On Fri, Jun 3, 2016 at 10:41 AM, Mel Gorman <mgorman@xxxxxxxxxxxxxxxxxxx> wrote:
> On Fri, Jun 03, 2016 at 09:57:22AM +0200, Geert Uytterhoeven wrote:
>> On Thu, Jun 2, 2016 at 8:43 PM, Andrew Morton <akpm@xxxxxxxxxxxxxxxxxxxx> wrote:
>> > On Thu, 2 Jun 2016 13:19:36 +0100 Mel Gorman <mgorman@xxxxxxxxxxxxxxxxxxx> wrote:
>> >> > >Signed-off-by: Mel Gorman <mgorman@xxxxxxxxxxxxxxxxxxx>
>> >> >
>> >> > Acked-by: Vlastimil Babka <vbabka@xxxxxxx>
>> >>
>> >> Thanks.
>> >
>> > I queued this.

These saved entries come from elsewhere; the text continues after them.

/-! ## A change of one job -/

@[simp] theorem State.onJob_mem (s : State) (j : Nat) (f : Job → Job) : (s.onJob j f).mem = s.mem := rfl
@[simp] theorem State.onJob_poison (s : State) (j : Nat) (f : Job → Job) : (s.onJob j f).poison = s.poison := rfl
@[simp] theorem State.onJob_wkey (s : State) (j : Nat) (f : Job → Job) : (s.onJob j f).wkey = s.wkey := rfl
@[simp] theorem State.onJob_rtime (s : State) (j : Nat) (f : Job → Job) : (s.onJob j f).rtime = s.rtime := rfl
@[simp] theorem State.onJob_cores (s : State) (j : Nat) (f : Job → Job) : (s.onJob j f).cores = s.cores := rfl
@[simp] theorem State.onJob_gates (s : State) (j : Nat) (f : Job → Job) : (s.onJob j f).gates = s.gates := rfl
@[simp] theorem State.onJob_remapix (s : State) (j : Nat) (f : Job → Job) : (s.onJob j f).remapix = s.remapix := rfl
@[simp] theorem State.onJob_remap (s : State) (j : Nat) (f : Job → Job) : (s.onJob j f).remap = s.remap := rfl
@[simp] theorem State.onJob_service (s : State) (j : Nat) (f : Job → Job) : (s.onJob j f).service = s.service := rfl
@[simp] theorem State.onJob_banks (s : State) (j : Nat) (f : Job → Job) : (s.onJob j f).banks = s.banks := rfl
@[simp] theorem State.onJob_ways (s : State) (j : Nat) (f : Job → Job) : (s.onJob j f).ways = s.ways := rfl
@[simp] theorem State.onJob_hbm (s : State) (j : Nat) (f : Job → Job) : (s.onJob j f).hbm = s.hbm := rfl
@[simp] theorem State.onJob_spared (s : State) (j : Nat) (f : Job → Job) : (s.onJob j f).spared = s.spared := rfl
@[simp] theorem State.onJob_objs (s : State) (j : Nat) (f : Job → Job) : (s.onJob j f).objs = s.objs := rfl
@[simp] theorem State.onJob_classes (s : State) (j : Nat) (f : Job → Job) : (s.onJob j f).classes = s.classes := rfl
@[simp] theorem State.onJob_domCode (s : State) (j : Nat) (f : Job → Job) : (s.onJob j f).domCode = s.domCode := rfl
@[simp] theorem State.onJob_domRange (s : State) (j : Nat) (f : Job → Job) : (s.onJob j f).domRange = s.domRange := rfl
@[simp] theorem State.onJob_keysLoaded (s : State) (j : Nat) (f : Job → Job) : (s.onJob j f).keysLoaded = s.keysLoaded := rfl
@[simp] theorem State.onJob_keyGen (s : State) (j : Nat) (f : Job → Job) : (s.onJob j f).keyGen = s.keyGen := rfl
@[simp] theorem State.onJob_pageTables (s : State) (j : Nat) (f : Job → Job) : (s.onJob j f).pageTables = s.pageTables := rfl
@[simp] theorem State.onJob_ctc (s : State) (j : Nat) (f : Job → Job) : (s.onJob j f).ctc = s.ctc := rfl
@[simp] theorem State.onJob_atsReqs (s : State) (j : Nat) (f : Job → Job) : (s.onJob j f).atsReqs = s.atsReqs := rfl
@[simp] theorem State.onJob_pageReqs (s : State) (j : Nat) (f : Job → Job) : (s.onJob j f).pageReqs = s.pageReqs := rfl
@[simp] theorem State.onJob_answers (s : State) (j : Nat) (f : Job → Job) : (s.onJob j f).answers = s.answers := rfl
@[simp] theorem State.onJob_priEnable (s : State) (j : Nat) (f : Job → Job) : (s.onJob j f).priEnable = s.priEnable := rfl
@[simp] theorem State.onJob_priFailed (s : State) (j : Nat) (f : Job → Job) : (s.onJob j f).priFailed = s.priFailed := rfl
@[simp] theorem State.onJob_priAlloc (s : State) (j : Nat) (f : Job → Job) : (s.onJob j f).priAlloc = s.priAlloc := rfl
@[simp] theorem State.onJob_casts (s : State) (j : Nat) (f : Job → Job) : (s.onJob j f).casts = s.casts := rfl
@[simp] theorem State.onJob_queues (s : State) (j : Nat) (f : Job → Job) : (s.onJob j f).queues = s.queues := rfl
@[simp] theorem State.onJob_heads (s : State) (j : Nat) (f : Job → Job) : (s.onJob j f).heads = s.heads := rfl
@[simp] theorem State.onJob_verdicts (s : State) (j : Nat) (f : Job → Job) : (s.onJob j f).verdicts = s.verdicts := rfl
@[simp] theorem State.onJob_refusals (s : State) (j : Nat) (f : Job → Job) : (s.onJob j f).refusals = s.refusals := rfl
@[simp] theorem State.onJob_jobs (s : State) (j : Nat) (f : Job → Job) : (s.onJob j f).jobs = s.jobs.map (fun x => if x.id = j then f x else x) := rfl
@[simp] theorem State.onJob_resident (s : State) (j : Nat) (f : Job → Job) : (s.onJob j f).resident = s.resident := rfl
@[simp] theorem State.onJob_msix (s : State) (j : Nat) (f : Job → Job) : (s.onJob j f).msix = s.msix := rfl
@[simp] theorem State.onJob_msixSent (s : State) (j : Nat) (f : Job → Job) : (s.onJob j f).msixSent = s.msixSent := rfl
@[simp] theorem State.onJob_bar0 (s : State) (j : Nat) (f : Job → Job) : (s.onJob j f).bar0 = s.bar0 := rfl
@[simp] theorem State.onJob_health (s : State) (j : Nat) (f : Job → Job) : (s.onJob j f).health = s.health := rfl
@[simp] theorem State.onJob_hlcount (s : State) (j : Nat) (f : Job → Job) : (s.onJob j f).hlcount = s.hlcount := rfl
@[simp] theorem State.onJob_configRetries (s : State) (j : Nat) (f : Job → Job) : (s.onJob j f).configRetries = s.configRetries := rfl
@[simp] theorem State.onJob_stage (s : State) (j : Nat) (f : Job → Job) : (s.onJob j f).stage = s.stage := rfl
@[simp] theorem State.onJob_ready (s : State) (j : Nat) (f : Job → Job) : (s.onJob j f).ready = s.ready := rfl
@[simp] theorem State.onJob_fail (s : State) (j : Nat) (f : Job → Job) : (s.onJob j f).fail = s.fail := rfl
@[simp] theorem State.onJob_failCode (s : State) (j : Nat) (f : Job → Job) : (s.onJob j f).failCode = s.failCode := rfl
@[simp] theorem State.onJob_failStage (s : State) (j : Nat) (f : Job → Job) : (s.onJob j f).failStage = s.failStage := rfl
@[simp] theorem State.onJob_bringUpFail (s : State) (j : Nat) (f : Job → Job) : (s.onJob j f).bringUpFail = s.bringUpFail := rfl
@[simp] theorem State.onJob_arrivals (s : State) (j : Nat) (f : Job → Job) : (s.onJob j f).arrivals = s.arrivals := rfl
@[simp] theorem State.onJob_exchanges (s : State) (j : Nat) (f : Job → Job) : (s.onJob j f).exchanges = s.exchanges := rfl
@[simp] theorem State.onJob_portWrites (s : State) (j : Nat) (f : Job → Job) : (s.onJob j f).portWrites = s.portWrites := rfl
@[simp] theorem State.onJob_messages (s : State) (j : Nat) (f : Job → Job) : (s.onJob j f).messages = s.messages := rfl
@[simp] theorem State.onJob_trace (s : State) (j : Nat) (f : Job → Job) : (s.onJob j f).trace = s.trace := rfl
@[simp] theorem State.onJob_faults (s : State) (j : Nat) (f : Job → Job) : (s.onJob j f).faults = s.faults := rfl
@[simp] theorem State.onJob_saves (s : State) (j : Nat) (f : Job → Job) : (s.onJob j f).saves = s.saves := rfl
@[simp] theorem State.onJob_safe (s : State) (j : Nat) (f : Job → Job) : (s.onJob j f).safe = s.safe := rfl
@[simp] theorem State.onJob_gone (s : State) (j : Nat) (f : Job → Job) : (s.onJob j f).gone = s.gone := rfl
@[simp] theorem State.onJob_reads (s : State) (j : Nat) (f : Job → Job) : (s.onJob j f).reads = s.reads := rfl
@[simp] theorem State.onJob_hostWaits (s : State) (j : Nat) (f : Job → Job) : (s.onJob j f).hostWaits = s.hostWaits := rfl
@[simp] theorem State.onJob_devReads (s : State) (j : Nat) (f : Job → Job) : (s.onJob j f).devReads = s.devReads := rfl
@[simp] theorem State.onJob_idle (s : State) (j : Nat) (f : Job → Job) : (s.onJob j f).idle = s.idle := rfl
@[simp] theorem State.onJob_windowsEnded (s : State) (j : Nat) (f : Job → Job) : (s.onJob j f).windowsEnded = s.windowsEnded := rfl
@[simp] theorem State.onJob_windowAt (s : State) (j : Nat) (f : Job → Job) : (s.onJob j f).windowAt = s.windowAt := rfl
@[simp] theorem State.onJob_hot (s : State) (j : Nat) (f : Job → Job) : (s.onJob j f).hot = s.hot := rfl
@[simp] theorem State.onJob_seam (s : State) (j : Nat) (f : Job → Job) : (s.onJob j f).seam = s.seam := rfl
@[simp] theorem State.onJob_fabric (s : State) (j : Nat) (f : Job → Job) : (s.onJob j f).fabric = s.fabric := rfl
@[simp] theorem State.onJob_errCounts (s : State) (j : Nat) (f : Job → Job) : (s.onJob j f).errCounts = s.errCounts := rfl
@[simp] theorem State.onJob_retired (s : State) (j : Nat) (f : Job → Job) : (s.onJob j f).retired = s.retired := rfl
@[simp] theorem State.onJob_calibrated (s : State) (j : Nat) (f : Job → Job) : (s.onJob j f).calibrated = s.calibrated := rfl
@[simp] theorem State.onJob_attest (s : State) (j : Nat) (f : Job → Job) : (s.onJob j f).attest = s.attest := rfl
@[simp] theorem State.onJob_firmware (s : State) (j : Nat) (f : Job → Job) : (s.onJob j f).firmware = s.firmware := rfl
@[simp] theorem State.onJob_stepLimit (s : State) (j : Nat) (f : Job → Job) : (s.onJob j f).stepLimit = s.stepLimit := rfl
@[simp] theorem State.onJob_cur (s : State) (j : Nat) (f : Job → Job) : (s.onJob j f).cur = s.cur := rfl
@[simp] theorem State.onJob_issuing (s : State) (j : Nat) (f : Job → Job) : (s.onJob j f).issuing = s.issuing := rfl
@[simp] theorem State.onJob_cycleOf (s : State) (j : Nat) (f : Job → Job) : (s.onJob j f).cycleOf = s.cycleOf := rfl
@[simp] theorem State.onJob_agenda (s : State) (j : Nat) (f : Job → Job) : (s.onJob j f).agenda = s.agenda := rfl
@[simp] theorem State.onJob_predictions (s : State) (j : Nat) (f : Job → Job) : (s.onJob j f).predictions = s.predictions := rfl
@[simp] theorem State.onJob_fresh (s : State) (j : Nat) (f : Job → Job) : (s.onJob j f).fresh = s.fresh := rfl
@[simp] theorem State.onJob_nextId (s : State) (j : Nat) (f : Job → Job) : (s.onJob j f).nextId = s.nextId := rfl
@[simp] theorem State.onJob_core (s : State) (j : Nat) (f : Job → Job) (d : Nat) : (s.onJob j f).core d = s.core d := rfl
@[simp] theorem State.onJob_slot (s : State) (j : Nat) (f : Job → Job) (d t : Nat) : (s.onJob j f).slot d t = s.slot d t := rfl
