-- ==== Sys2Proof/Tests/Slice0.lean ====
section
/-! SUPPORT. Tests: refused terms, words written from the encoding tables, small results, and a witness for every statement with hypotheses. -/

namespace Sys2Proof.Tests

open Sys2Proof Sys2Proof.Machine Sys2Proof.Safety

section
set_option Elab.async false

/-! ## Ill-formed terms: each check of WellFormed refuses one -/

def refuses (is : List Instr) : Bool := is.all (fun i => !i.wf)

/-- A page-1 operand with a given offset and order. -/
def mop (off : Word) (order : BitVec 2) : MemOp := ⟨5, 0, off, 0, 0, order⟩

/-- R89, R90, R111: an immediate wider than its prefixes hold. -/
theorem test_ill_immediates : refuses
    [.add 3 3 (.imm (2 ^ 36)), .add 3 4 (.imm (2 ^ 28)), .mov 3 (.imm (2 ^ 36)), .addi 3 (2 ^ 36), .li 3 (2 ^ 36), .bz 3 (2 ^ 36), .bnz 3 (2 ^ 36), .bltz 3 (2 ^ 36),
     .bgez 3 (2 ^ 36), .j (2 ^ 41), .jal (2 ^ 41), .vand 1 1 (.imm (2 ^ 28)), .vor 1 2 (.imm (2 ^ 20)), .vxor 1 1 (.imm (2 ^ 28))] = true := by decide +kernel

/-- R86, R90, R93: page-1 offsets, and the reserved order 3. -/
theorem test_ill_memory : refuses
    [.ld64 4 (mop 0 3), .st8 4 (mop (2 ^ 23) 0), .ld8s 4 ⟨5, 6, 2 ^ 15 - 1 + 1, 1, 0, 0⟩, .ld8s 4 { mop (2 ^ 15) 1 with idx := 1 },
     .aadd 4 (mop (2 ^ 15) 0) true, .afadd 4 (mop 0 3), .fence 0 0, .fence 3 0, .pref 5 0 (2 ^ 23), .pref 5 6 (2 ^ 15), .vamo 3 (mop 0 0) 7, .vamo 3 (mop (2 ^ 15) 0) 1,
     .vld 2 5 0 (2 ^ 23), .vst 2 5 6 (2 ^ 15), .vlds .i8 2 5 6 (2 ^ 15), .vsts .i32 2 5 6 (2 ^ 7)] = true := by decide +kernel

/-- R63, R64, R172 to R187: what a vector instruction's type, flags, lane, part and function may be. -/
theorem test_ill_vector : refuses
    [.vext .i64 7 3 (.imm 8), .vins .n32 7 3 (.imm 16), .vadd .sf32 true 1 1 (.reg 3), .vadd .hf16 false 1 1 (.imm 3), .vmul .i32 true true 1 1 (.reg 3),
     .vmul .bf16 false true 1 1 (.reg 3), .vsub .i32 false 1 1 (.imm (2 ^ 20)), .vabs .n8 true 1 3, .vneg .n32 true 1 3, .vshl .sf32 false 1 1 (.reg 3), .vshr .sf32 1 1 (.reg 3),
     .vsar .bf16 1 1 (.reg 3), .vcmp .i32 5 0 1 2, .vcvt .n8 .n32 4 1 2, .vcvt .sf32 .i64 0 1 2, .vcvt .i32 .n32 1 1 2, .vcvt .sf32 .i32 4 1 2, .vwadd .sf32 false 0 1 1 2,
     .vwadd .i16 false 2 1 1 2, .vwadd .hf16 true 0 1 1 2, .vscan .i32 false 3 1 2 none, .vred .i32 true 1 1 2 none, .vscan .sf32 true 0 1 2 none, .vmath .i32 0 1 2,
     .vmath .sf32 5 1 2] = true := by decide +kernel

/-- R192, R204, R217, R250: the other pages. -/
theorem test_ill_others : refuses
    [.mld 3 8 (2 ^ 23), .mldt 3 8 (2 ^ 23), .mst 3 8 (2 ^ 23) false, .mst 3 8 (2 ^ 15) true, .mrow true 3 4 0, .cpy2 4 5 false 1, .rxopen 1 false false 4 5, .bred 4 3 5,
     .stx 0 4 5 none] = true := by decide +kernel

A tested-by:Geert would be nice?
>> >
>> > From: Mel Gorman <mgorman@xxxxxxxxxxxxxxxxxxx>
>> > Subject: mm, page_alloc: recalculate the preferred zoneref if the context can ignore memory policies
>> >
>> > The optimistic fast path may use cpuset_current_mems_allowed instead of of
>> > a NULL nodemask supplied by the caller for cpuset allocations. The
>> > preferred zone is calculated on this basis for statistic purposes and as a
>> > starting point in the zonelist iterator.
>> >
>> > However, if the context can ignore memory policies due to being atomic or
>> > being able to ignore watermarks then the starting point in the zonelist
>> > iterator is no longer correct. This patch resets the zonelist iterator in
>> > the allocator slowpath if the context can ignore memory policies. This
>> > will alter the zone used for statistics but only after it is known that it
>> > makes sense for that context. Resetting it before entering the slowpath
>> > would potentially allow an ALLOC_CPUSET allocation to be accounted for
>> > against the wrong zone. Note that while nodemask is not explicitly set to
>> > the original nodemask, it would only have been overwritten if
>> > cpuset_enabled() and it was reset before the slowpath was entered.
>> >
>> > Link: http://lkml.kernel.org/r/20160602103936.GU2527@xxxxxxxxxxxxxxxxxxx
>> > Fixes: c33d6c06f60f710 ("mm, page_alloc: avoid looking up the first zone in a zonelist twice")
>>
>> My understanding was that this was an an additional patch, not fixing
>> the problem in-se?
>
> It doesn't fix the problem you had, it is a follow-on patch that
> potentially affects.

Thanks for confirming!

>> Indeed, after applying this patch (without the other one that added
>> "z = ac->preferred_zoneref;" to the reset_fair block of
>> get_page_from_freelist()) I still get crashes...
>
> The patch you have is the only one required for the crash. This patch
> handles a corner case with atomic allocations that can ignore memory
> policies.

OK.

In the mean time my tests completed successfully with both patches applied.

Thanks!

Gr{oetje,eeting}s,

Geert

--
Geert Uytterhoeven -- There's lots of Linux beyond ia32 -- geert@xxxxxxxxxxxxxx

In personal conversations with technical people, I call myself a hacker. But
when I'm talking to journalists I just say "programmer" or something like that.
-- Linus Torvalds